▶ Action item:
Find every line containing "this" in the records below and report the tally as a bare number.
[Provided material]
/-- An observation of a subject device (R366, R367). -/
theorem CommitFrame.observe (s : State) (a b) : CommitFrame s (s.observe a b) := by
  unfold State.observe
  split
  · exact .trans (.setReps _ _) (.sat (m := DG_REP_STAT.coalesced) (by simp [OtherKey, CommitKey, Loc.key,
      DG_REP_STAT.coalesced]))
  · extract_lets s1 s2
    refine .trans (.trans ?_ (.setReps s1 _)) (.reportTo _ _ _ _ _)
    simp only [s1]
    split
    · exact .self
    · split
      · refine .trans (t := State.closeRep s _) ?_ (.sat (m := DG_REP_STAT.evicted) (by simp [OtherKey, CommitKey,
          Loc.key, DG_REP_STAT.evicted]))
        unfold State.closeRep
        dsimp only; split
        · exact .setReps _ _
        · exact .trans (.setReps _ _) (.reportTo _ _ _ _ _)
      · exact .self

/-- A hall cycle charged (R143). -/
theorem CommitFrame.chargeFor (s : State) (a c) (hc : c < 4) : CommitFrame s (s.chargeFor a c) := by
  unfold State.chargeFor State.charge
  split
  · split
    · refine .trans (.of (t := s.setTk _ _) rfl rfl rfl rfl rfl) (.dc (m := TK_ALLOW.allow c) ?_)
      simp only [OtherKey, CommitKey, Loc.key, TK_ALLOW.allow]; omega
    · exact .self
  · exact .self

/-- A collective that ends (R226, R359). -/
theorem CommitFrame.gsEnded (s : State) (j : Job) (st) (hc : j.ctx < 4) : CommitFrame s (s.gsEnded j st) := by
  have hg : j.gsGroup < 16 := by unfold Job.gsGroup; omega
  have hl : ∀ (s : State) t, CommitFrame s (s.countLate t) := by
    intro s t; unfold State.countLate; split
    · dsimp only
      refine CommitFrame.trans ?_ (CommitFrame.sat ?_)
      · exact .of rfl rfl rfl rfl rfl
      · simp [OtherKey, CommitKey, Loc.key, GS_GSTAT.late_split]
    · exact .self
  have hb : ∀ (s : State), CommitFrame s (s.syncSlots j.ctx) := by
    intro s; unfold State.syncSlots; dsimp only
    refine .trans (.set (m := GS_SLOT_STAT.in_use j.ctx) ?_) (.set (m := GS_SLOT_STAT.peak j.ctx) ?_)
    · simp only [OtherKey, CommitKey, Loc.key, GS_SLOT_STAT.in_use]; omega
    · simp only [OtherKey, CommitKey, Loc.key, GS_SLOT_STAT.peak]; omega
  unfold State.gsEnded
  split
  · exact .self
  · extract_lets c t s1 s2 s3
    have h : CommitFrame s s3 := by
      refine .trans (.trans (.trans (.set (v := s.get (GS_GRP_GCN.running j.ctx j.gsGroup) - 1)
          (m := GS_GRP_GCN.running j.ctx j.gsGroup) ?_) (.foldl (f := State.done) ?_ j.gs.early s1)) (hl _ _)) (hb _)
      · simp only [OtherKey, CommitKey, Loc.key, GS_GRP_GCN.running]; omega
      · intro s x; exact .of rfl rfl rfl rfl rfl
    split
    · exact h
    · refine h.trans (.foldl (f := _) ?_ _ _)
      intro s tr
      refine .foldl (f := _) ?_ _ _
      intro s i
      exact .trans (.chargeFor s j.cls j.ctx hc) (.of rfl rfl rfl rfl rfl)

/-- The same but for CM_STAT.failed, the entries and the commit engine's hidden state. -/
structure CommitPart (s t : State) (c : Nat) : Prop where
  g : ∀ l, CommitKey l → l.key ≠ (CM_STAT.failed c).key → t.get l = s.get l
  irq : ∀ i < 32, (s.get GL_IRQ_STAT.cause).testBit i = true → (t.get GL_IRQ_STAT.cause).testBit i = true
  tm : t.tm = s.tm
  ra : t.rec_.restartAt = s.rec_.restartAt

/-- Two such changes are one. -/
theorem CommitPart.trans {s t u : State} {c} (h : CommitPart s t c) (k : CommitPart t u c) : CommitPart s u c :=
  ⟨fun l a b => (k.g l a b).trans (h.g l a b), fun i hi b => k.irq i hi (h.irq i hi b), k.tm.trans h.tm, k.ra.trans h.ra⟩

/-- A frame is one. -/
theorem CommitFrame.part {s t} (h : CommitFrame s t) (c) : CommitPart s t c := ⟨fun l a _ => h.g l a, h.irq, h.tm, h.ra⟩

/-- Nothing done is one. -/
theorem CommitPart.self {s : State} {c} : CommitPart s s c := CommitFrame.self.part c

/-- The open interval marked failed (R91, R313). -/
theorem State.failInterval_part (s : State) (c r) (hc : c < 4) :
    CommitPart s (s.failInterval c r) c ∧ (s.failInterval c r).entries = s.entries := by
  unfold State.failInterval
  split
  · exact ⟨.self, rfl⟩
  · split
    · exact ⟨.self, rfl⟩
    · refine ⟨⟨fun l a b => ?_, fun i hi b => ?_, rfl, rfl⟩, rfl⟩
      · rw [State.get_setCm, State.get_set_ne _ _ _ _ b]
      · rw [State.get_setCm, State.get_set_ne]
        · exact b
        · simp only [Loc.key, GL_IRQ_STAT.cause, CM_STAT.failed]; omega

/-- A command that wrote nothing leaves its coverage list (R161). -/
theorem State.uncover_part (s : State) (j : Job) :
    CommitPart s (s.uncover j) j.ctx ∧ (s.uncover j).entries = s.entries := by
  unfold State.uncover
  dsimp only
  split
  · exact ⟨.self, rfl⟩
  · split
    · exact ⟨⟨fun l a b => by rfl, fun i hi b => b, rfl, rfl⟩, rfl⟩
    · split
      · exact ⟨⟨fun l a b => by rfl, fun i hi b => b, rfl, rfl⟩, rfl⟩
      · exact ⟨.self, rfl⟩

/-- A command's completion (R117, R123): it keeps the commit registers but CM_STAT.failed, posts the entry,
    and with a status
that is no fault leaves the commit engine as it was. -/
theorem State.complete_part (s : State) (j : Job) (st v f) (hc : j.ctx < 4) :
    CommitPart s (s.complete j st v f) j.ctx
    ∧ (s.complete j st v f).ent j.key = postedEnt s j.key st f v
    ∧ (st < 0x30 → st ≠ stTEARDOWN → j.opcode ≠ opUPDATE → j.opcode ≠ opPRECOND → (s.complete j st v f).cm = s.cm) := by
  unfold State.complete
  extract_lets s1 s2 s3 s4 s5 s6 s7 s8 s9 s10 s11 s12 s13
  have e1 : CommitFrame s s1 := .of rfl rfl rfl rfl rfl
  obtain ⟨t2, f2, e2⟩ := CommitFrame.postX s1 j.ctx j.key st f v hc
  have e2 : s2 = t2 := e2
  have e3 : CommitFrame s2 s3 := .dc (m := GL_CTX_STAT.running j.ctx) (by simp only [OtherKey, CommitKey, Loc.key, GL_CTX_STAT.running]; omega)
  have e4 : CommitFrame s3 s4 := .foldl (f := _) (fun s x => .unhold s x) _ _
  have e5 : CommitFrame s4 s5 := .foldl (f := _) (fun s x => .unholdSlot s x) _ _
  have e6 : CommitFrame s5 s6 := by
    simp only [s6]; split
    · exact .dc (m := FB_ENG.running j.engine) (by simp only [OtherKey, CommitKey, Loc.key, FB_ENG.running]; omega)
    · exact .self
  have e7 : CommitFrame s6 s7 := .tickDone _ _ hc
  have e8 : CommitPart s7 s8 j.ctx ∧ s8.entries = s7.entries := by
    simp only [s8]; split
    · exact State.failInterval_part _ _ _ hc
    · exact ⟨.self, rfl⟩
  have e8c : st < 0x30 → st ≠ stTEARDOWN → s8 = s7 := by
    intro a b; simp only [s8]; rw [if_neg]; intro h; omega
  have e9 : CommitPart s8 s9 j.ctx ∧ s9.entries = s8.entries :=
    ⟨(State.uncover_part _ _).1.trans ((CommitFrame.gsEnded _ _ _ hc).part _), (CommitFrame.gsEnded _ _ _ hc).e.trans
        (State.uncover_part _ _).2⟩
  have e9c : j.opcode ≠ opUPDATE → j.opcode ≠ opPRECOND → s9.cm = s8.cm := by
    intro a b
    refine (CommitFrame.gsEnded _ _ _ hc).cm.trans ?_
    simp [State.uncover, a, b]
  have e10 : CommitFrame s9 s10 := by
    simp only [s10]; split
    · exact .sat (m := GL_UPD_STAT.refused j.ctx) (by simp only [OtherKey, CommitKey, Loc.key, GL_UPD_STAT.refused]; omega)
    · exact .self
  have e11 : CommitFrame s10 s11 := by
    simp only [s11]; split
    · split
      · exact .observe _ _ _
      · exact .self
    · exact .self
  have e12 : CommitFrame s11 s12 := by
    simp only [s12]; split
    · exact .observe _ _ _
    · exact .self
  have e13 : CommitFrame s12 s13 := by
    simp only [s13]; split
    · exact .set (m := DR_STAT.last_status j.ctx) (by simp only [OtherKey, CommitKey, Loc.key, DR_STAT.last_status]; omega)
    · exact .self
  have a37 := (((e3.trans e4).trans e5).trans e6).trans e7
  have a913 := ((e10.trans e11).trans e12).trans e13
  have p2 : CommitPart s s2 j.ctx := by
    rw [e2]; have := f2.part j.ctx
    exact ⟨fun l a b => this.g l a b, this.irq, this.tm, this.ra⟩
  have p13 : CommitPart s s13 j.ctx := (((p2.trans (a37.part _)).trans e8.1).trans e9.1).trans (a913.part _)
  have n13 : s13.entries = s2.entries := a913.e.trans (e9.2.trans (e8.2.trans a37.e))
  have c13 : st < 0x30 → st ≠ stTEARDOWN → j.opcode ≠ opUPDATE → j.opcode ≠ opPRECOND → s13.cm = s.cm := by
    intro a b c d
    rw [a913.cm, e9c c d, e8c a b, a37.cm, e2, f2.cm]; rfl
  have ee : s2.ent j.key = postedEnt s j.key st f v := by
    rw [e2, State.ent, f2.e]; exact State.ent_setEnt_same _ _ _
  split
  · have := CommitFrame.emptySlot s13 (j.arg 24 1 % 16) true (by omega)
    refine ⟨p13.trans (this.part _), ?_, fun a b c d => this.cm.trans (c13 a b c d)⟩
    rw [State.ent, this.e, n13]; exact ee
  · refine ⟨p13, ?_, c13⟩
    rw [State.ent, n13]; exact ee
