-- ==== Sys2Proof/Tests/Slice0.lean ====
section
/-! SUPPORT. Tests: ill-formed commands are refused, and for every obligation with hypotheses a state and operands that
meet them (one witness for each clause, most over the same small world). -/

namespace Sys2Proof.Tests

open Machine

set_option Elab.async false

/-- A state with register fields set. -/
def sets (s : State) (l : List (Loc × Nat)) : State := l.foldl (fun s p => s.set p.1 p.2) s

/-- Fields as the register table lists them, in its order; zeros are not listed. -/
def listed (l : List (Loc × Nat)) : Tbl Nat := (l.filter fun p => p.2 ≠ 0).map fun p => (p.1.key, p.2)

/-- One region entry's fields, 64 KiB apart on the stacks. -/
def region (n kind fmt group count : Nat) : List (Loc × Nat) :=
  [(GL_RGN_CFG.kind n, kind), (GL_RGN_CFG.fmt n, fmt), (GL_RGN_CFG.group n, group), (GL_RGN_CFG.valid n, 1),
   (GL_RGN_LOC.base n, 16 * n), (GL_RGN_SIZE.count n, count)]

/-- A small world: the fill is over, context 0 runs, the yoke has not failed, and device 5 has a few regions, a window
and two groups of two members: of group 0 it is rank 0, of group 1 rank 1. -/
def world : State :=
  { State.reset with
    mem := { resetHigh := false }
    regs :=
      listed (region 1 1 0 1 128 ++ region 2 2 1 1 128 ++ region 3 8 0 1 128 ++ region 4 4 2 2 32768
        ++ region 5 4 2 2 32768 ++ region 6 6 6 3 128 ++ region 9 9 6 4 64 ++ region 10 10 6 5 4096
        ++ region 11 10 6 5 4096
        ++ [(GL_WIN_DST.dev_last 0 0, 100), (GL_WIN_DST.region 0 0, 10), (GL_WIN_DST.put 0 0, 1), (GL_WIN_DST.get 0 0, 1),
            (GL_WIN_DST.valid 0 0, 1), (GL_WIN_LIM.lim 0 0, 4096), (GL_CTX_CFG.ways 0, 1), (GL_CTX_CFG.engines 0, 1),
            (GL_CTX_STAT.state 0, ctxRUN), (GL_RULE_CTL.valid 0 0, 1), (GL_SCHED_SEG.valid 0 0 0, 1)])
      ++ (YK_STAT.failed.key, 0) ::
      listed [(GS_SELF.devid, 5), (GS_GRP_CFG.axes 0 0, 1), (GS_GRP_CFG.fan 0 0, 2), (GS_GRP_CFG.valid 0 0, 1),
        (GS_GRP_BOX.hi0 0 0, 1), (GS_GRP_CFG.axes 0 1, 1), (GS_GRP_CFG.fan 0 1, 2), (GS_GRP_CFG.valid 0 1, 1),
        (GS_GRP_BOX.hi0 0 1, 1), (GS_GRP_STAT.n 0 0, 2), (GS_GRP_STAT.n 0 1, 2), (GS_GRP_STAT.rank 0 1, 1),
        (CM_CFG.rec_ 0, 6), (DG_FILL.done, 1)] }

/-- The world with one command submitted at the start point of context 0's queue 0: bytes by offset. -/
def queued (s : State) (fields : List (Nat × Nat)) : State :=
  let n := fields.foldl (fun n p => n + p.2 * 2 ^ (8 * p.1)) 0
  let ws := ((List.range 8).map fun i => (i, n / 2 ^ (64 * i) % 2 ^ 64)).filter fun p => p.2 ≠ 0
  ({ s with ring := ws }.setEnt 0 { phase := .submitted }).set (GL_Q_STAT.tail 0 0) 1

/-- A command of context 0 that runs, with operand bytes by offset. -/
def running (op : Nat) (fields : List (Nat × Nat)) : Job :=
  { id := 1, owner := .cmd 0 0 0, ctx := 0, opcode := op,
    entry := leBytes 64 (fields.foldl (fun n p => n + p.2 * 2 ^ (8 * p.1)) op) }

/-- The world with one piece of work under way. -/
def busy (s : State) (j : Job) : State := { s with jobs := [j] }

/-- A message of context 0 from device 1 to device 5. -/
def msg (typ : Nat) (body : List Nat) : Msg :=
  { typ := typ, ctx := 0, ver := 2, dst := 5, src := 1, body := body.map (BitVec.ofNat 8) }

/-- An outstanding request of the world to device 1. -/
def asking (s : State) (typ : Nat) : State :=
  { s with fab := { s.fab with outs := [{ tag := 0, typ := typ, dst := 1, ctx := 0, job := 1 }] } }

/-- The world at a later hall time. -/
def later (s : State) : State := s.set TK_HT_NOW.now 1000000000

/-- A yes vote of one member. -/
def yes : VoteRec := ⟨0, 0, 1, 1, 0, 1, 0xFFFF, 0, false, false⟩

/-- An abort notice of the transaction under way. -/
def notice : Notice := ⟨0, false, 0, 0, 0xFFFF, 0x30, 0⟩

/-- A running all-reduce of one tile in group g, with what it holds. -/
def reduce (g : Nat) (x : GsJob) : Job := { running 0x38 [(25, g), (28, 1), (32, 1), (36, 1), (50, 64)] with gs := x }

/-- A body of a message of a collective: tile 0 of a group, and what follows. -/
def gsBody (g : Nat) (rest : List Nat) : List Nat := [0, 0, 0, 0, 0, 0, g, 0] ++ rest

/-- Such a message, of gcn 1. -/
def gsMsg (typ src g : Nat) (rest : List Nat) : Msg := { msg typ (gsBody g rest) with src := src, tag := 1 }

/-- A pair team in which device 1 holds data and device 5 its parity. -/
def pair : TeamVals := { mode := 1, index := 1, members := [(1, 1), (5, 1)] }

/-- The world with the registers of that team. -/
def teamed (state : Nat) (more : List (Loc × Nat)) : State :=
  (sets world (region 12 7 6 7 4096 ++ [(GL_RGN_CFG.team 1, 1), (TM_CFG.mode 0, 1), (TM_CFG.index 0, 1),
    (TM_CFG.share 0, 12), (TM_CFG.dbuf 0, 2), (TM_MEMBER.devid 0 0, 1), (TM_MEMBER.mstate 0 0, 1),
    (TM_MEMBER.devid 0 1, 5), (TM_MEMBER.mstate 0 1, 1), (TM_STAT.state 0, state)] ++ more)).setTm 0 { vals := pair }

/-- A message that waits in its buffer. -/
def waiting (m : Msg) : InReq := { id := 0, msg := m }

/-- The commit state of context 0 replaced. -/
def voting (s : State) (x : CmS) : State := s.setCm 0 x

/-- The meter of the world replaced. -/
def metered (m : MeterS) : State := { world with meter := m }

/-- The management node on the bus, with an image that runs. -/
def node (m : MgmtS) (more : List (Loc × Nat)) : State :=
  sets { world with mgmt := { m with fwImg := some (10, 0) } } ([(GL_MG_CFG.bus_on, 1), (GL_MG_CFG.node, 4),
    (GL_MG_STAT.nmt, 2), (GL_FW_STAT.state, 1)] ++ more)

/-- A firmware image of 64 bytes with its digest. -/
def image : List Byte :=
  let b := leBytes 4 0x50474657 ++ leBytes 4 1 ++ leBytes 1 0 ++ leBytes 1 9 ++ leBytes 2 2 ++ leBytes 4 64
  b ++ leBytes 8 (imgDigest (b ++ leBytes 48 0)) ++ leBytes 40 0

/-- For every row of `startRows` but NOP a state in which its command starts and goes on running. -/
def startWits : List State :=
  [ queued world [(0, 0x02), (19, 1), (24, 100)],
    queued world [(0, 0x10), (19, 1), (24, 10), (25, 11), (48, 64)],
    queued world [(0, 0x18), (19, 1), (33, 10), (48, 64)],
    queued (sets world [(GL_STB_SLOT.state 0, sbRESIDENT), (GL_STB_SLOT.refs 0, 1)]) [(0, 0x19), (19, 1)],
    queued world [(0, 0x20), (19, 1), (26, 1), (27, 2), (28, 3), (40, 1), (56, 128)],
    queued world [(0, 0x21), (19, 1), (24, 4), (25, 5), (26, 2), (40, 1), (56, 1)],
    queued world [(0, 0x30), (19, 1), (24, 10), (25, 10), (26, 7), (48, 64)],
    queued world [(0, 0x31), (19, 1), (24, 10), (25, 10), (26, 7), (48, 64)],
    queued world [(0, 0x38), (19, 1), (24, 4), (28, 1), (32, 1), (36, 1)],
    queued world [(0, 0x39), (19, 1), (26, 129), (28, 1), (32, 1), (45, 128)],
    queued world [(0, 0x40), (19, 1), (24, 1), (32, 1)],
    queued (sets world [(TM_STAT.state 0, tmPROTECTED), (GL_RGN_CFG.team 1, 1)]) [(0, 0x48), (19, 1), (40, 1)],
    queued world [(0, 0x49), (19, 1), (24, 10), (40, 1)],
    queued (sets world [(DG_DWIN_CFG.enable 0 0, 1)]) [(0, 0x4A), (19, 1), (28, 1)],
    queued world [(0, 0x50), (19, 1), (25, 10), (45, 64)],
    queued world [(0, 0x52), (19, 1), (25, 10), (45, 64)],
    queued world [(0, 0x51), (19, 1)],
    queued world [(0, 0x53), (19, 1), (25, 10), (45, 64)] ]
[/Provided material]
▶ Response to the exercise:
3